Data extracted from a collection

"""

-- ==== Sys2Proof/WellFormed.lean ====
section
/-!
DEFINITION. Which requests the encoding can spell: the port and address conditions of 30_encoding.md
R120 on each constructor. Control operands are not restricted: out-of-range ones "can be written down"
(R106) and are judged when the request is performed.
-/

namespace Sys2Proof

/-- A start port of the configuration address register, 0xCF8..0xCFB (R107). -/
def isAddrPort (p : Port) : Bool := p &&& 0xFFFC#16 == 0x0CF8#16

/-- A start port of the configuration data window, 0xCFC..0xCFF (R107). -/
def isDataPort (p : Port) : Bool := p &&& 0xFFFC#16 == 0x0CFC#16

/-- An address of the memory window, 0xC0000..0xFFFFF (R107). -/
def inWindow (a : Addr) : Bool := a &&& 0xFFFC0000#32 == 0x000C0000#32

/-- The address conditions of R120: whether some descriptor spells this request. A PRDT port is any port
that the two configuration rows, which take priority, do not claim (R107). -/
def WellFormed : Instr → Bool
  | .cfgAddrW8 p _ => isAddrPort p
  | .cfgAddrW16 p _ => isAddrPort p
  | .cfgAddrW32 p _ => isAddrPort p
  | .cfgAddrR8 p => isAddrPort p
  | .cfgAddrR16 p => isAddrPort p
  | .cfgAddrR32 p => isAddrPort p
  | .cfgDataW8 p _ => isDataPort p
  | .cfgDataW16 p _ => isDataPort p
  | .cfgDataW32 p _ => isDataPort p
  | .cfgDataR8 p => isDataPort p
  | .cfgDataR16 p => isDataPort p
  | .cfgDataR32 p => isDataPort p
  | .shadowR8 a => inWindow a
  | .shadowR16 a => inWindow a
  | .shadowR32 a => inWindow a
  | .shadowW8 a _ => inWindow a
  | .shadowW16 a _ => inWindow a
  | .shadowW32 a _ => inWindow a
  | .prdtR8 p => !isAddrPort p && !isDataPort p
  | .prdtR16 p => !isAddrPort p && !isDataPort p
  | .prdtR32 p => !isAddrPort p && !isDataPort p
  | .prdtW8 p _ => !isAddrPort p && !isDataPort p
  | .prdtW16 p _ => !isAddrPort p && !isDataPort p
  | .prdtW32 p _ => !isAddrPort p && !isDataPort p
  | .ctlCreateDevice _ _ _ _ => true
  | .ctlGetConfigPtr _ _ _ => true
  | .ctlCopyDefault _ _ _ => true
  | .ctlReset => true
  | .ctlSave => true
  | .ctlRestore _ => true
  | .ctlSetIrqLine _ _ => true
  | .ctlInit => true

end Sys2Proof
end

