-- ==== Sys2Proof/Machine/Dispatch.lean ====
section
/-!
DEFINITION. The meaning of every request: one arm per row of spec/opcode_table.json.
-/

namespace Sys2Proof.Machine

def exec (i : Instr) (s : State) : Host.Outcome State Fault Refusal :=
  match i with
  | .cfgAddrW8 port data => Sys2Proof.Machine.execCfgAddrW8 port data s
  | .cfgAddrW16 port data => Sys2Proof.Machine.execCfgAddrW16 port data s
  | .cfgAddrW32 port data => Sys2Proof.Machine.execCfgAddrW32 port data s
  | .cfgAddrR8 port => Sys2Proof.Machine.execCfgAddrR8 port s
  | .cfgAddrR16 port => Sys2Proof.Machine.execCfgAddrR16 port s
  | .cfgAddrR32 port => Sys2Proof.Machine.execCfgAddrR32 port s
  | .cfgDataW8 port data => Sys2Proof.Machine.execCfgDataW8 port data s
  | .cfgDataW16 port data => Sys2Proof.Machine.execCfgDataW16 port data s
  | .cfgDataW32 port data => Sys2Proof.Machine.execCfgDataW32 port data s
  | .cfgDataR8 port => Sys2Proof.Machine.execCfgDataR8 port s
  | .cfgDataR16 port => Sys2Proof.Machine.execCfgDataR16 port s
  | .cfgDataR32 port => Sys2Proof.Machine.execCfgDataR32 port s
  | .shadowR8 addr => Sys2Proof.Machine.execShadowR8 addr s
  | .shadowR16 addr => Sys2Proof.Machine.execShadowR16 addr s
  | .shadowR32 addr => Sys2Proof.Machine.execShadowR32 addr s
  | .shadowW8 addr data => Sys2Proof.Machine.execShadowW8 addr data s
  | .shadowW16 addr data => Sys2Proof.Machine.execShadowW16 addr data s
  | .shadowW32 addr data => Sys2Proof.Machine.execShadowW32 addr data s
  | .prdtR8 port => Sys2Proof.Machine.execPrdtR8 port s
  | .prdtR16 port => Sys2Proof.Machine.execPrdtR16 port s
  | .prdtR32 port => Sys2Proof.Machine.execPrdtR32 port s
  | .prdtW8 port data => Sys2Proof.Machine.execPrdtW8 port data s
  | .prdtW16 port data => Sys2Proof.Machine.execPrdtW16 port data s
  | .prdtW32 port data => Sys2Proof.Machine.execPrdtW32 port data s
  | .ctlCreateDevice bus device function kind => Sys2Proof.Machine.execCtlCreateDevice bus device function kind s
  | .ctlGetConfigPtr bus device function => Sys2Proof.Machine.execCtlGetConfigPtr bus device function s
  | .ctlCopyDefault slot image size => Sys2Proof.Machine.execCtlCopyDefault slot image size s
  | .ctlReset => Sys2Proof.Machine.execCtlReset s
  | .ctlSave => Sys2Proof.Machine.execCtlSave s
  | .ctlRestore record => Sys2Proof.Machine.execCtlRestore record s
  | .ctlSetIrqLine deviceIndex level => Sys2Proof.Machine.execCtlSetIrqLine deviceIndex level s
  | .ctlInit => Sys2Proof.Machine.execCtlInit s

end Sys2Proof.Machine
end

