/-! ### An IDE controller outside slot 9 -/

/-- IDE offset 0x23 of an IDE controller outside slot 9: stored as 0, then the check and the rebinding of slot
9's BAR4 (10_state.md R44; 41_device_models.md R186; 43_prdt_irq.md R242, R245), which is a free value while
slot 9 is empty (assumption log 9); no memory-space fatal stands among the ends (assumption log 13). -/
def Obligations.IdeBarTopByteWriteOutsideSlotNine : Prop :=
  ∀ (s : State) (i : SlotIndex) (d : Device) (v : Byte),
    i ≠ 9#8 → s.Selects i d 8#6 → d.kind = .ideController →
    let stored : State :=
      { s with slots := s.slots.set i.toNat (some ⟨d.kind, d.cfg.set 0x23 0⟩) i.isLt }
    let checked := fun (base : Port) (t : State) =>
      if s.prdt = some base then Host.Outcome.next { t with reply := .done }
      else if base = 0xCF0#16 then
        .next { t with refusal := some .prdtOverlapsConfigPorts, reply := .stopped }
      else
        .next { t with prdt := some base, trace := s.trace ++ rebindEvents s.prdt base, reply := .done }
    (∀ e, s.slot 9#8 = some e →
      exec (.cfgDataW8 0xCFF#16 v) s =
        checked ((e.cfg[0x20].setWidth 16 ||| e.cfg[0x21].setWidth 16 <<< 8) &&& 0xFFF0#16) stored) ∧
    (s.slot 9#8 = none →
      exec (.cfgDataW8 0xCFF#16 v) s =
        checked ((Config.unplacedBar4 s.draws).setWidth 16 &&& 0xFFF0#16)
          { stored with draws := s.draws + 1 })
end

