-- ==== Sys2Proof/Machine/Operands.lean ====
section
/-! DEFINITION. Operand assembly: the offset and length of every copy (R51, R52). All arithmetic is exact on naturals
(R7, R85). -/

namespace Sys2Proof.Machine

/-- `b = G1 - 2 - pair` of BLK (R51): not negative where BLK is selected, since `pair` = 1 there implies `G1 >= 3`. -/
def blockHigh (g1 : Nat) (pair : Bool) : Nat := g1 - 2 - pair.toNat

/-- `offset = b*256 + LO` of BLK (R51). -/
def blockOffset (g1 : Nat) (pair : Bool) (lo : Byte) : Nat := blockHigh g1 pair * 256 + lo.toNat

/-- The length correction `corr(offset)` (R51's table, R79). -/
def lengthCorrection (offset : Nat) : Nat :=
  if offset < 0x80 ∨ 0x7D00 ≤ offset then 2 else if 0x500 ≤ offset then 1 else 0

/-- `length = G2 + corr(offset)` of BLK (R51). -/
def blockLength (offset g2 : Nat) : Nat := g2 + lengthCorrection offset

/-- `offset = S >> 1` of SHB (R52). -/
def shortOffset (sv : Byte) : Nat := sv.toNat >>> 1

/-- `length = 2 + S[0]` of SHB (R52). -/
def shortLength (sv : Byte) : Nat := 2 + (sv.getLsbD 0).toNat

/-- `offset = D` of SB_COPY (R52). -/
def singleOffset (d : BitVec 4) : Nat := d.toNat

end Sys2Proof.Machine
end

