-- ==== Sys2Proof/Machine/Dispatch.lean ====
section
/-! DEFINITION. The meaning of each operation, one arm per row of spec/opcode_table.json. -/

namespace Sys2Proof.Machine

def exec (i : Instr) (s : State) : Host.Outcome State Fault Refusal :=
  match i with
  | .first l => Sys2Proof.Machine.execFirst l s
  | .lit l => Sys2Proof.Machine.execLit l s
  | .blkReuse g2 => Sys2Proof.Machine.execBlkReuse g2 s
  | .blk g1 lo g2 => Sys2Proof.Machine.execBlk g1 lo g2 s
  | .shb sv => Sys2Proof.Machine.execShb sv s
  | .endStream sv => Sys2Proof.Machine.execEndStream sv s
  | .sbZero => Sys2Proof.Machine.execSbZero s
  | .sbCopy d => Sys2Proof.Machine.execSbCopy d s

end Sys2Proof.Machine
end

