-- ==== Sys2Proof/Tests/Slice0.lean ====
section
/-! SUPPORT. The model's own tests. The expected results are the vectors of spec/95_test_vectors.md, named in each comment,
or hand calculation from the rule named. `witness_X` shows a concrete case that meets the hypotheses of
`Obligations.X`. -/

namespace Sys2Proof.Tests

open Sys2Proof Sys2Proof.Machine

/-! ## Helpers -/

/-- OUT holding the bytes `bs` from index `a` up. -/
def outOf : Nat → List Byte → Memory
  | _, [] => []
  | a, b :: bs => (a, b) :: outOf (a + 1) bs

/-- A session in RUNNING with no tag bit left: the output so far, `pair`, `last_offset` and the input ahead. -/
def running (out : List Byte) (pair : Bool) (lastOffset : Nat) (input : List Byte) : State :=
  { State.reset with input := input, out := outOf 0 out, outLen := out.length, pair := pair, lastOffset := lastOffset,
                     fsm := .running }

/-- The same state under another OUT_CAP. -/
def capped (cap : Nat) (s : State) : State := { s with cfg := { s.cfg with outCap := some cap } }

/-- The session-start state (R29) on an input. -/
def started (input : List Byte) : State := State.reset.sessionStart input

/-- NUM_BITS = 4, with the largest OUT_CAP that R5 allows beside it. -/
def narrow : Config := { Config.reference with outCap := some 12, numBits := some 4 }

/-- The next state of an outcome. -/
def next? : Host.Outcome State Fault Refusal → Option State
  | .next s => some s
  | .fault _ => none
  | .refused _ => none

/-- The fault record of a failed step (R19). -/
def failure? (o : Host.Outcome State Fault Refusal) : Option (Option FaultCode × OpLabel × Nat) :=
  (next? o).map fun t => (t.errCode, t.errOp, t.errInfo)

/-- What the tests look at after a completed operation: `out_len`, `pair`, `last_offset`, `in_pos`, `bit_count`. -/
def after? (o : Host.Outcome State Fault Refusal) : Option (Nat × Bool × Nat × Nat × Nat) :=
  (next? o).map fun t => (t.outLen, t.pair, t.lastOffset, t.inPos, t.bitCount.toNat)

/-- OUT after a step. -/
def out? (o : Host.Outcome State Fault Refusal) : Option Memory := (next? o).map State.out

/-! ## WellFormed and the parameters: a term for each check that the check refuses -/

/-- R50: values 0 and 1 have no code. -/
theorem test_wf_gamma_low :
    (Instr.blkReuse 1).wf .reference = false ∧ (Instr.blk 1 0 2).wf .reference = false ∧
    (Instr.blk 2 0 1).wf .reference = false ∧ (Instr.blk 2 0 2).wf .reference = true := by decide

/-- R5, R60: with NUM_BITS = 4 the value 16 does not fit and 15 does. -/
theorem test_wf_gamma_wide :
    (Instr.blkReuse 16).wf narrow = false ∧ (Instr.blk 16 0 2).wf narrow = false ∧
    (Instr.blk 2 0 16).wf narrow = false ∧ (Instr.blk 15 0 15).wf narrow = true := by decide

/-- R49: `S >= 2` selects SHB, `S <= 1` END, `D != 0` SB_COPY. -/
theorem test_wf_bytes :
    (Instr.shb 1).wf .reference = false ∧ (Instr.shb 2).wf .reference = true ∧
    (Instr.endStream 2).wf .reference = false ∧ (Instr.endStream 1).wf .reference = true ∧
    (Instr.sbCopy 0).wf .reference = false ∧ (Instr.sbCopy 15).wf .reference = true := by decide

/-- R49, R54: FIRST stands first and only there, BLK_REUSE needs `pair` = 1, and `G1` = 2 with `pair` = 1 is not BLK. -/
theorem test_streamOk_context :
    streamOk .reference true false [.lit 0] = false ∧ streamOk .reference true false [.first 0, .first 0] = false ∧
    streamOk .reference true false [.first 0, .shb 2, .blkReuse 2] = false ∧
    streamOk .reference true false [.first 0, .blk 2 1 2] = false ∧
    streamOk .reference true false [.first 0, .shb 2, .blk 2 1 2] = true := by decide
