/-- Class 0x51, Hearth attributes (R362). -/
def rowsHearth : List ARow := [
  ⟨1, 0, .fix 0, 1, .scalar, .r, 0, .any⟩,  -- state
  ⟨2, 0, .fix 0, 1, .scalar, .r, 255, .any⟩,  -- current
  ⟨3, 0, .fix 0, 1, .scalar, .r, 0, .any⟩,  -- switching
  ⟨4, 0, .fix 0, 1, .scalar, .rw, 0, .rng 0 2⟩,  -- mode
  ⟨5, 0, .fix 0, 1, .scalar, .rw, 0, .rng 0 7⟩,  -- forced_ref
  ⟨6, 0, .fix 0, 2, .scalar, .rw, 100, .rng 10 1000⟩,  -- bandwidth
  ⟨7, 0, .fix 0, 2, .scalar, .r, 0, .any⟩,  -- bandwidth_used
  ⟨8, 0, .fix 0, 3, .scalar, .rw, 2000, .rng 1 20000⟩,  -- freq_tolerance
  ⟨9, 0, .fix 0, 2, .scalar, .rw, 50, .rng 1 1000⟩,  -- disagree_tol
  ⟨10, 0, .fix 0, 3, .scalar, .rw, 1000, .rng 10 100000⟩,  -- lock_window
  ⟨11, 0, .fix 0, 3, .scalar, .rw, 10, .rng 0 10000⟩,  -- phase_walk
  ⟨12, 0, .fix 0, 3, .scalar, .rw, 1000, .rng 10 10000⟩,  -- acquire_rate
  ⟨13, 0, .fix 0, 3, .scalar, .rw, 86400, .rng 60 604800⟩,  -- holdover_limit
  ⟨14, 0, .fix 0, 3, .scalar, .r, 0, .any⟩,  -- holdover_elapsed
  ⟨15, 0, .fix 0, 6, .scalar, .r, 0, .any⟩,  -- steer
  ⟨16, 0, .fix 0, 6, .scalar, .r, 0, .any⟩,  -- absorbed_offset
  ⟨17, 0, .fix 0, 6, .scalar, .r, 0, .any⟩,  -- phase_error
  ⟨18, 0, .fix 0, 1, .scalar, .r, 0, .any⟩,  -- model_valid
  ⟨19, 0, .fix 0, 6, .arr 4, .r, 0, .any⟩,  -- model_coef
  ⟨20, 0, .fix 0, 5, .scalar, .r, 0, .any⟩,  -- model_t0
  ⟨21, 0, .fix 0, 5, .arr 2, .r, 0, .any⟩,  -- model_range
  ⟨22, 0, .fix 0, 3, .scalar, .r, 0, .any⟩,  -- model_history
  ⟨23, 0, .fix 0, 3, .scalar, .r, 0, .any⟩,  -- model_age
  ⟨24, 0, .fix 0, 3, .scalar, .r, 0, .any⟩,  -- model_rms
  ⟨25, 0, .fix 0, 6, .scalar, .r, 0, .any⟩,  -- hold_bias
  ⟨26, 0, .fix 0, 1, .scalar, .rw, 0, .rng 0 8⟩,  -- model_sensor
  ⟨27, 0, .fix 0, 5, .scalar, .rw, 2500, .rng (-4000) 12500⟩,  -- host_temperature
  ⟨28, 0, .fix 0, 3, .scalar, .rw, 300, .rng 0 3600⟩,  -- model_lag
  ⟨29, 0, .fix 0, 3, .scalar, .rw, 604800, .rng 86400 2592000⟩,  -- model_memory
  ⟨30, 0, .fix 0, 3, .scalar, .rw, 3600, .rng 600 86400⟩,  -- history_min
  ⟨31, 0, .fix 0, 1, .scalar, .x, 0, .any⟩,  -- model_reset
  ⟨32, 0, .fix 0, 3, .scalar, .r, 0, .any⟩,  -- switches
  ⟨33, 0, .fix 0, 3, .scalar, .r, 0, .any⟩,  -- lock_losses
  ⟨34, 0, .fix 0, 1, .scalar, .x, 0, .any⟩]  -- clear_counts

/-- Class 0x52, TimeBase attributes (R377). -/
def rowsTimeBase : List ARow := [
  ⟨1, 0, .fix 7, 1, .scalar, .rw, 0, .rng 0 1⟩,  -- enable
  ⟨1, 256, .fix 0x103, 1, .scalar, .rw, 1, .rng 0 1⟩,  -- enable
  ⟨2, 0, .fix 7, 1, .scalar, .rw, 0, .rng 0 4⟩,  -- source
  ⟨2, 256, .fix 0x103, 1, .scalar, .rw, 0, .rng 0 1⟩,  -- profile
  ⟨3, 0, .fix 7, 1, .scalar, .r, 0, .any⟩,  -- state
  ⟨3, 256, .fix 0x103, 1, .scalar, .rw, 127, .rng 0 127⟩,  -- domain
  ⟨4, 0, .fix 7, 10, .scalar, .r, 0, .any⟩,  -- now
  ⟨4, 256, .fix 0x103, 1, .scalar, .rw, 0, .rng 0 1⟩,  -- delay_req_mode
  ⟨5, 0, .fix 7, 3, .scalar, .r, 0, .any⟩,  -- tick_time
  ⟨5, 256, .fix 0x103, 1, .scalar, .rw, 3, .rng 2 10⟩,  -- announce_timeout
  ⟨6, 0, .fix 7, 7, .scalar, .rw, 0, .any⟩,  -- rate
  ⟨6, 256, .fix 0x103, 6, .scalar, .rw, 0, .rng (-1000000) 1000000⟩,  -- asymmetry
  ⟨7, 0, .fix 7, 3, .scalar, .rw, 50000, .rng 1 50000⟩,  -- max_rate
  ⟨7, 256, .fix 0x103, 1, .scalar, .r, 1, .any⟩,  -- port_state
  ⟨8, 0, .fix 7, 2, .scalar, .rw, 100, .rng 1 1000⟩,  -- servo_bw
  ⟨8, 256, .fix 0x103, 4, .scalar, .r, 0, .any⟩,  -- grandmaster
  ⟨9, 0, .fix 7, 3, .scalar, .rw, 10000, .rng 100 1000000000⟩,  -- capture_limit
  ⟨9, 256, .fix 0x103, 6, .scalar, .r, 0, .any⟩,  -- mean_path_delay
  ⟨10, 0, .fix 7, 7, .scalar, .r, 0, .any⟩,  -- offset
  ⟨10, 256, .fix 0x103, 5, .scalar, .r, 0, .any⟩,  -- sync_interval
  ⟨11, 0, .fix 7, 1, .scalar, .r, 0, .any⟩,  -- status
  ⟨11, 256, .fix 0x103, 3, .scalar, .r, 0, .any⟩,  -- bad_messages
  ⟨12, 0, .fix 7, 10, .scalar, .x, 0, .any⟩,  -- restep
  ⟨12, 256, .fix 0x103, 1, .scalar, .x, 0, .any⟩,  -- clear_counts
  ⟨13, 0, .fix 7, 3, .scalar, .r, 0, .any⟩,  -- steps
  ⟨14, 0, .fix 7, 3, .scalar, .r, 0, .any⟩,  -- holds
  ⟨15, 0, .fix 7, 4, .scalar, .r, 0, .any⟩,  -- master_id
  ⟨16, 0, .fix 7, 1, .scalar, .x, 0, .any⟩]  -- clear_counts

"""

PROBLEM DETAILS → Only a number is wanted here: how many lines of the records above hold the word "checked".

ANSWER FOR THIS EXERCISE → 3